EXERCISE GOAL -> Look through the data that follows and work out how many lines contain the string "staging". Nothing but that number should be given.

===== SUPPLIED ENTRIES =====

/-- A statistics record (R140) with the place its result goes to. -/
structure StatRec where
  key : OpKey
  tensor : Nat
  patch : Nat
  step : Nat
  tile : Nat
  elements : Nat
  feats : List Nat
  dec : Nat
  patches : Nat
  budget : Nat
  deriving DecidableEq, Repr

/-- A calibration sample (R167 to R170); a missed one has no staging slot. -/
structure Sample where
  slot : Option Nat
  tensor : Nat
  patch : Nat
  step : Nat
  elements : Nat
  inner : Nat
  det : Bool
  feats : List Nat
  /-- the context whose op encoded it, and whether that encode emitted a record -/
  ctx : Nat
  hasRec : Bool
  scored : Option Scored
  /-- under DET, the bytes that wait for a staging slot (R168) -/
  wait : Option (List Nat)
  deriving DecidableEq, Repr

/-- A tile (R50 to R62). -/
structure Tile where
  duty : Nat
  st : TileSt
  ctx : Nat
  running : Option OpKey
  deck : Option OpKey
  regs : List (Nat × Nat)
  sram : Memory
  tma : List (Nat × TmaSlot)
  /-- SRAM and TMA contents are unspecified until the next completed configuration (R60, R61) -/
  unspec : Bool
  /-- the TMA was configured before: its VALID bits are unspecified too; a reset leaves every entry EMPTY (R61, R198, R541) -/
  lost : Bool
  /-- the image that configured the tile, and its place in the group -/
  cfg : Option Nat
  pos : Nat
  /-- the staged policy image (R166) -/
  staged : Option Nat
  /-- the load in progress: configuration and duty -/
  loading : Option (Nat × Nat × OpKey)
  edits : List EditItem
  replay : ReplaySt
  /-- records formed and not yet in the buffer, and the record buffer of R143 -/
  emit : List StatRec
  recs : List StatRec
  samples : List Sample
  /-- distinct SRAM words found uncorrectable since boot (R65, R285), and those of them still in error (R286) -/
  ueWords : List Nat
  badWords : List Nat
  /-- generation of the two map and action copies of a pattern bank (R255) -/
  copy0 : Option Nat
  copy1 : Option Nat
  inUse : Nat
  deriving DecidableEq, Repr

/-- An event record before it is laid out (R447, R496). -/
structure Event where
  typ : Nat
  cls : Nat
  sev : Nat
  subsys : Nat
  src : Nat
  hasCtx : Bool
  ctx : Nat
  time : Nat
  coal : Nat
  fold : Nat
  payload : List Nat
  deriving DecidableEq, Repr

/-- An open coalescing window (R509). -/
structure Win where
  typ : Nat
  src : Nat
  hasCtx : Bool
  ctx : Nat
  pend : Option Event
  /-- when the window ends: fixed at its opening (R522) -/
  till : Nat
  deriving DecidableEq, Repr

/-- A queued alarm (R510). -/
structure Alarm where
  ev : Event
  ring : Bool
  hall : Bool
  /-- holds its TYPE's reserved place -/
  reserved : Bool
  deriving DecidableEq, Repr

/-- The 1 ms rate limiter of LOCK_VIOLATION and REF_DENY (R38, R480). -/
structure Rate where
  isOpen : Bool
  pend : Option Event
  /-- when an open window ends -/
  till : Nat
  deriving DecidableEq, Repr

/-- Events, alarms and traces (R507 to R512). -/
structure EvState where
  wins : List Win
  posted : List Event
  /-- records lost since the last overflow record: count, first and last time (R449) -/
  lost : Nat × Nat × Nat
  alarms : List Alarm
  lock : Rate
  deny : Rate
  /-- sampled at enable: base and SIZE_LOG2 of the event ring -/
  base : Nat
  sizeLog2 : Nat
  trcBase : Nat
  trcSizeLog2 : Nat
  /-- the last 2,048 trace records, newest first -/
  trace : List Event
  /-- the capture buffer frozen at a whistle -/
  capture : List Event
  /-- fault-log entries captured and not yet stored -/
  faultLog : List Event
  /-- faults of classes C, P, Q, D since the last store -/
  counts : List Nat
  /-- from when the hall path may send again under ALARM_PER_S (R487, R511) -/
  hallNext : Nat
  deriving DecidableEq, Repr

/-- A recorded failure (R517). -/
structure FailRec where
  kind : Nat
  typ : Nat
  id : Nat
  detail : Nat
  bootSeq : Nat
  time : Nat
  deriving DecidableEq, Repr

/-- The fitness map as data (R70). -/
structure FitMap where
  bootSeq : Nat
  unfit : Bool
  fencedDie : Option Nat
  fencedStack : Option Nat
  /-- bench tiles that serve: (die, row, bench 0 or 1, column) -/
  serves : List (Nat × Nat × Nat × Nat)
  /-- bench tiles recorded as failed: (die, row, bench) -/
  benchFailed : List (Nat × Nat × Nat)
  links : List Nat
  eths : List Nat
  deriving DecidableEq, Repr

/-- The black box in boot flash (R513 to R517); `hours0` is the model's own, the count of hours at power-up. -/
structure BlackBox where
  serial : List Nat
  hours : Nat
  hours0 : Nat
  counts : List Nat
  faultHead : Nat
  failures : Nat
  whistles : Nat
  bootSeq : Nat
  maps : List (Nat × FitMap)
  failList : List FailRec
  faultLog : List (Nat × Event)
  trace : List Event
  journal : List (Nat × List Nat)
  deriving DecidableEq, Repr

/-- A mailbox request that the Captain holds (R464, R465). -/
structure Req where
  opcode : Nat
  tag : Nat
  len : Nat
  payload : List Nat
  deriving DecidableEq, Repr

/-- The Captain: accepted requests, responses that wait for MB_OUT, firmware slots, fuses (R464 to R477, R486). -/
structure Captain where
  reqs : List Req
  resps : List (List Nat)
  mbIn : List Nat
  mbOut : List Nat
  slotA : Option FwHead
  slotB : Option FwHead
  prefer : Nat
  booted : Nat
  svnFused : Nat
  /-- key slots fused as revoked -/
  revoked : List Nat
  lastRestart : Option Nat
  /-- time of the last KICK or start (R486) -/
  kickAt : Nat
  deriving DecidableEq, Repr

/-- A queue pair that is not FREE (R453, R456, R471). -/
structure Qp where
  port : Nat
  qpn : Nat
  owner : Nat
  error : Bool
  dscp : Nat
  destQpn : Nat
  sqPsn : Nat
  rqPsn : Nat
  destGid : Nat
  vlan : Nat
  deriving DecidableEq, Repr

/-- The header fields of a flit apart from SEQ, ACK and CREDIT (R404). -/
structure Hdr where
  typ : Nat
  vc : Nat
  last : Bool
  dst : Nat
  src : Nat
  plane : Nat
  tag : Nat
  msg : Nat
  rank : Nat
  off : Nat
  len : Nat
  deriving DecidableEq, Repr

/-- A flit that waits at a port for a credit or for room (R405, R407), and the buffer that a transit flit holds meanwhile:
(port, virtual channel). -/
structure WaitFlit where
  hdr : Hdr
  payload : List Nat
  held : Option (Nat × Nat)
  deriving DecidableEq, Repr

/-- The flit state of a link port (R404, R405, R407, R408). -/
structure PortSt where
  expect : Nat
  fails : Nat
  /-- the expected SEQ has been requested again -/
  retried : Bool
  txSeq : Nat
  /-- flits sent and not acknowledged, oldest first: SEQ, header, payload -/
  unacked : List (Nat × Hdr × List Nat)
  /-- flits not sent yet, oldest first -/
  waiting : List WaitFlit
  /-- buffers of the far end that this port may fill, and its own freed ones that it has not returned, by virtual channel -/
  credits : List Nat
  owed : List Nat
  /-- times of the last flit sent and of the last that arrived -/
  lastTx : Nat
  lastRx : Nat
  /-- time of the last loss of an Ethernet port's link, newest first -/
  losses : List Nat
  /-- priorities that a priority flow control frame has paused (R451) -/
  paused : Nat
  deriving DecidableEq, Repr

/-- Membership and the commit root (R411 to R419). -/
structure Domain where
  members : List Nat
  ports : List (Nat × Nat)
  epoch : Nat
  /-- modules that have asked to join, with their port-up bits (R414) -/
  joiners : List (Nat × Nat)
  votes : List Vote
  voteTime : Nat
  firstEpoch : Nat
  membership : List Nat
  decided : Option (Nat × Verdict × Nat × Nat)
  /-- modules to which that decision went, and those admitted since it was an ABORT (log entry 83) -/
  answered : List Nat
  /-- a module of the step membership has left the map since the last decision (R378, R417) -/
  departed : Bool
  /-- when this module heard a MAP, or asked to join, and when the root heard each member (R411, R414) -/
  mapAt : Nat
  heard : List (Nat × Nat)
  /-- took office by election while the step counter held this step (R419) -/
  elected : Option Nat
  /-- READY messages of collectives that have not begun here: (tag, rank, DET of that rank) -/
  early : List (Nat × Nat × Bool)
  deriving DecidableEq, Repr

=====

RESPONSE TO THE EXERCISE -> 2